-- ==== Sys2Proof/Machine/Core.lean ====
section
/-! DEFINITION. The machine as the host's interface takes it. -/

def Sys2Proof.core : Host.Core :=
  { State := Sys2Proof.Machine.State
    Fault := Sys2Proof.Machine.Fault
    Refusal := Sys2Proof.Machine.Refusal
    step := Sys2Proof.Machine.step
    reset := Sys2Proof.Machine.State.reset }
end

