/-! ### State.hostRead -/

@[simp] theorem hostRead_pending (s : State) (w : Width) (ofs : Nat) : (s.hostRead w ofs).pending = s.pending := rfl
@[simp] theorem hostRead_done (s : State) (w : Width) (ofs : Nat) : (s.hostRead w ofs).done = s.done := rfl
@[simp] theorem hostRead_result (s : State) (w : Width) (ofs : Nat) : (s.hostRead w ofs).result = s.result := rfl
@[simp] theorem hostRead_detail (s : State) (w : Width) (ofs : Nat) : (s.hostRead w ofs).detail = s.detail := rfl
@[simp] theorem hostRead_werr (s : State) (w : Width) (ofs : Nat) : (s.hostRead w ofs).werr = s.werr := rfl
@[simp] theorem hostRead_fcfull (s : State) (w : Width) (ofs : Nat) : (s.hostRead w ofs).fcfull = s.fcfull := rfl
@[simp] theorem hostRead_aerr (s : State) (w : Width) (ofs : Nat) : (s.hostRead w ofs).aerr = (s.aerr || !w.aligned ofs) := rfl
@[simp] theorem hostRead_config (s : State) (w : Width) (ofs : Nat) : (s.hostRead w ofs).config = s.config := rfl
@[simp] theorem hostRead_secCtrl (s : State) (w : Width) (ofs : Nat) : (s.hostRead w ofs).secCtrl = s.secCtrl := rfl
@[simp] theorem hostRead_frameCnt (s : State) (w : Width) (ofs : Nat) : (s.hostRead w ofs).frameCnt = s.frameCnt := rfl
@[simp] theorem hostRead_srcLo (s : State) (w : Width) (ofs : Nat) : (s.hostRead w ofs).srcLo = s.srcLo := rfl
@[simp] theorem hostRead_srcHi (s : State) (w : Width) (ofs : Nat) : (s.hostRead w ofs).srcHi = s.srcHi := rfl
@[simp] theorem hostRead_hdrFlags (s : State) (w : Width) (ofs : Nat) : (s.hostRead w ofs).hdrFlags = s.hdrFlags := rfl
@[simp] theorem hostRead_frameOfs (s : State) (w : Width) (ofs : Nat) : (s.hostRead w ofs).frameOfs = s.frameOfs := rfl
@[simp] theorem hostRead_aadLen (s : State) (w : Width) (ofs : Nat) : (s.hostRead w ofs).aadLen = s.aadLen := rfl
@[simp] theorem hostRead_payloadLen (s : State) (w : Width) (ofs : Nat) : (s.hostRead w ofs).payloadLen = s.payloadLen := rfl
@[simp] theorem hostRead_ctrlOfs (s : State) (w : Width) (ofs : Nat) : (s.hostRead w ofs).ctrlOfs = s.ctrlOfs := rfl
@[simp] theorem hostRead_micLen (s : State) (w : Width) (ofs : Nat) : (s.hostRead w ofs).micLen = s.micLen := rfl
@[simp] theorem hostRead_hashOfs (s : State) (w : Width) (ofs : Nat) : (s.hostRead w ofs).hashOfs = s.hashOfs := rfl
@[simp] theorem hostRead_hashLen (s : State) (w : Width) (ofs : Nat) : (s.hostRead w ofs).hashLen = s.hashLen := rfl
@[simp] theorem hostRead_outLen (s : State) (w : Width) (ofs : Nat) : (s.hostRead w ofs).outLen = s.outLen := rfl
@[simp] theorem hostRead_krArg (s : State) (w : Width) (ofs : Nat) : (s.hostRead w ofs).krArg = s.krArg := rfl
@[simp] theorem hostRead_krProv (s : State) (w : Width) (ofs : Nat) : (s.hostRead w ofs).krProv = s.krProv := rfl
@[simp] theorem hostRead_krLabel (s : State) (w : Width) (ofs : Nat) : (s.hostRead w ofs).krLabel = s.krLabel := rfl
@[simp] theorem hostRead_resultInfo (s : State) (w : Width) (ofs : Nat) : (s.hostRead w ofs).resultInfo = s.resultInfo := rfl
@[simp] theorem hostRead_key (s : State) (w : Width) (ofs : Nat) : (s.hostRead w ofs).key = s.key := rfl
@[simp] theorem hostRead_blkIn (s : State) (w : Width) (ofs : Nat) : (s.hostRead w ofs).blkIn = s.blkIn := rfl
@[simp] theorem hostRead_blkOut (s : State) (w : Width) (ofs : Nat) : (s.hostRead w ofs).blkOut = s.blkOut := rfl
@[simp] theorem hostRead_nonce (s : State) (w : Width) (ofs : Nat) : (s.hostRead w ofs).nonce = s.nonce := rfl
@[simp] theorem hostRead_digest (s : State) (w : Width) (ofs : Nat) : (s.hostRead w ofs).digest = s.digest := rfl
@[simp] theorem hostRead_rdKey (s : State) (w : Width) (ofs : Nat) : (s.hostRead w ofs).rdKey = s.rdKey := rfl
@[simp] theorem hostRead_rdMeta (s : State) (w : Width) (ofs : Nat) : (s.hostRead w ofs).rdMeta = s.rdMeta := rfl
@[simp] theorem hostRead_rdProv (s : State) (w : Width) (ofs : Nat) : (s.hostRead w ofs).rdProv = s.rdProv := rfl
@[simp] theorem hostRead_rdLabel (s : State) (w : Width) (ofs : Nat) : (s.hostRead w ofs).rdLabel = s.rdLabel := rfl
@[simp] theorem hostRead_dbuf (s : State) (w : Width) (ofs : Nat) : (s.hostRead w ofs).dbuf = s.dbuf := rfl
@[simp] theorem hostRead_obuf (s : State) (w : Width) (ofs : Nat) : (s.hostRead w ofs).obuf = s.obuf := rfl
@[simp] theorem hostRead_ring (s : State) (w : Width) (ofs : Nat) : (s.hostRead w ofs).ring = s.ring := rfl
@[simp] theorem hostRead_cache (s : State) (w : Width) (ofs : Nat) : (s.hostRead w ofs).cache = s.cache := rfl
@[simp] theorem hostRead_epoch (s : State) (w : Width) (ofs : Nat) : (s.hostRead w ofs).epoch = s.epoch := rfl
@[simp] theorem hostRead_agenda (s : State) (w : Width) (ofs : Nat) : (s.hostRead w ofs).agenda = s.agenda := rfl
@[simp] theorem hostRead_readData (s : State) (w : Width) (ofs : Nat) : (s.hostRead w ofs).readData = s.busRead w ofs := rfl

□ □ □ □

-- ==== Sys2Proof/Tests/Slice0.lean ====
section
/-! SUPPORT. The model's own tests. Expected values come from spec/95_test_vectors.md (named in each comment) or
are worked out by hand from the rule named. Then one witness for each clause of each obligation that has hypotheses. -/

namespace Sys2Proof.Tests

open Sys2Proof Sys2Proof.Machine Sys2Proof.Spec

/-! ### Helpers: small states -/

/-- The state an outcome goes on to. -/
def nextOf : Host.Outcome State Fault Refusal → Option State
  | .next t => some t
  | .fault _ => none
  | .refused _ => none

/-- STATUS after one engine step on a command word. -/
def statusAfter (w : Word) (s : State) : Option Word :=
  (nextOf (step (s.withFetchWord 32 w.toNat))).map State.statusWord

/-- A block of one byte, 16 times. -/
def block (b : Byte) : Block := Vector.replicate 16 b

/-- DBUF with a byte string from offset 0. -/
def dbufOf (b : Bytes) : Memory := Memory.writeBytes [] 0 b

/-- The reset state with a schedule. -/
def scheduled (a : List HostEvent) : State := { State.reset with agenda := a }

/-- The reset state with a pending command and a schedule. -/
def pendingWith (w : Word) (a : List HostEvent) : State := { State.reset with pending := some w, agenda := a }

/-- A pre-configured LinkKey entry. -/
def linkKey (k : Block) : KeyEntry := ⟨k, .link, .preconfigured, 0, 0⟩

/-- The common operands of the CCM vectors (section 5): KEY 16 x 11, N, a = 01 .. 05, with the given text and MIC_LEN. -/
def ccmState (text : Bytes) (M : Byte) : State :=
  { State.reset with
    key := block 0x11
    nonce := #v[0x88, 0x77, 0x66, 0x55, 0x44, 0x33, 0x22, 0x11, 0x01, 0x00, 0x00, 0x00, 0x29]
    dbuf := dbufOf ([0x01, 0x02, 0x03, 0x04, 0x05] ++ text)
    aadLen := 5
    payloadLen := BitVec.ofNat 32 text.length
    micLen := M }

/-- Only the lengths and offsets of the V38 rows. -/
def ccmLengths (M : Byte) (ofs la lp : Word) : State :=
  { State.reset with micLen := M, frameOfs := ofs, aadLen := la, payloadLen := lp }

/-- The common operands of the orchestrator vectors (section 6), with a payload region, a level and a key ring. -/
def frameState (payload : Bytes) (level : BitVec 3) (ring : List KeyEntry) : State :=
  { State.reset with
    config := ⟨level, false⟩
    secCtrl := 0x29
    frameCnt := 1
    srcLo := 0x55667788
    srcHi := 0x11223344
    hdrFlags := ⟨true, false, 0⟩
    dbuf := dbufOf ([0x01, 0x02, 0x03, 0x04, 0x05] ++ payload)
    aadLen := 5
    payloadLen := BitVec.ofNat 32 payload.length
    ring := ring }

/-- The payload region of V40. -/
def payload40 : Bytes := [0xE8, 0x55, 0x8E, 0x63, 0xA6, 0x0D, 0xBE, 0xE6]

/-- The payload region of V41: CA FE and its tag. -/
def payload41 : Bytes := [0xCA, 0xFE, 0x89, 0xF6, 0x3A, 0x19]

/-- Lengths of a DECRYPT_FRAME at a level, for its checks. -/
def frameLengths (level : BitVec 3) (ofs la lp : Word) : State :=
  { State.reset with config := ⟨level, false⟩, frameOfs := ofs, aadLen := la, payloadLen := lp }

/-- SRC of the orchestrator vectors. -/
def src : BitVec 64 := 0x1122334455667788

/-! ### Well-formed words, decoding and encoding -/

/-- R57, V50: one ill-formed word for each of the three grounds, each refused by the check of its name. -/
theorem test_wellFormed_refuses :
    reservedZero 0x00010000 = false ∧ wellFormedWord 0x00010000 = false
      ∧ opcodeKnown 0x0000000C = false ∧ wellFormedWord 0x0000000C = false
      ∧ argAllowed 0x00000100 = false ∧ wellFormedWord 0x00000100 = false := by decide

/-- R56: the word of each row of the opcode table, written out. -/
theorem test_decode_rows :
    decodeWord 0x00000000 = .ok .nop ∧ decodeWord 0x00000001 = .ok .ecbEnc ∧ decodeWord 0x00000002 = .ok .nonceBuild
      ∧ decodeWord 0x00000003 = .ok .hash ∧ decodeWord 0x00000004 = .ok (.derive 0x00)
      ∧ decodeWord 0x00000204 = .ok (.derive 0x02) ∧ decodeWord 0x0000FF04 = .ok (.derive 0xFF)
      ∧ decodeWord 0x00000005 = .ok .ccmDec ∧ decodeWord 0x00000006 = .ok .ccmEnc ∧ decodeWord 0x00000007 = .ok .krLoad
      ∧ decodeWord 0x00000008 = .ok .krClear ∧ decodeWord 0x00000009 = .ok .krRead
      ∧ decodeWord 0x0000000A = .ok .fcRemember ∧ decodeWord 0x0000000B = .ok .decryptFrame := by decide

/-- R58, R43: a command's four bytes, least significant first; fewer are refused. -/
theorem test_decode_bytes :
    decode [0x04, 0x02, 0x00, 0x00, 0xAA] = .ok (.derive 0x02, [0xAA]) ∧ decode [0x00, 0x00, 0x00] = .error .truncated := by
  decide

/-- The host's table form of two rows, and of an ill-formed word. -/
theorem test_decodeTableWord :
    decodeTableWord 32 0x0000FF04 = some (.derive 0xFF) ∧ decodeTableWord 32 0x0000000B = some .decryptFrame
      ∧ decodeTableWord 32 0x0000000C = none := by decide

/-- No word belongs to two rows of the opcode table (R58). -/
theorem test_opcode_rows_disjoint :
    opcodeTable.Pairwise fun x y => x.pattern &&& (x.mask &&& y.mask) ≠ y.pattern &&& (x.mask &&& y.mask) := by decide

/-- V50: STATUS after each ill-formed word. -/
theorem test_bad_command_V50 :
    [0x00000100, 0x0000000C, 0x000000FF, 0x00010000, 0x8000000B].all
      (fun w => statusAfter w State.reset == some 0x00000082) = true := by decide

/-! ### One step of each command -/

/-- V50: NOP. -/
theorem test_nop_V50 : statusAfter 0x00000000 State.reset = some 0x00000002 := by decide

□ □ □ □

## [Work to complete]
Copy every line that includes the string "srcHi" from the material above.

## [Finished exercise]
@[simp] theorem hostRead_srcHi (s : State) (w : Width) (ofs : Nat) : (s.hostRead w ofs).srcHi = s.srcHi := rfl
    srcHi := 0x11223344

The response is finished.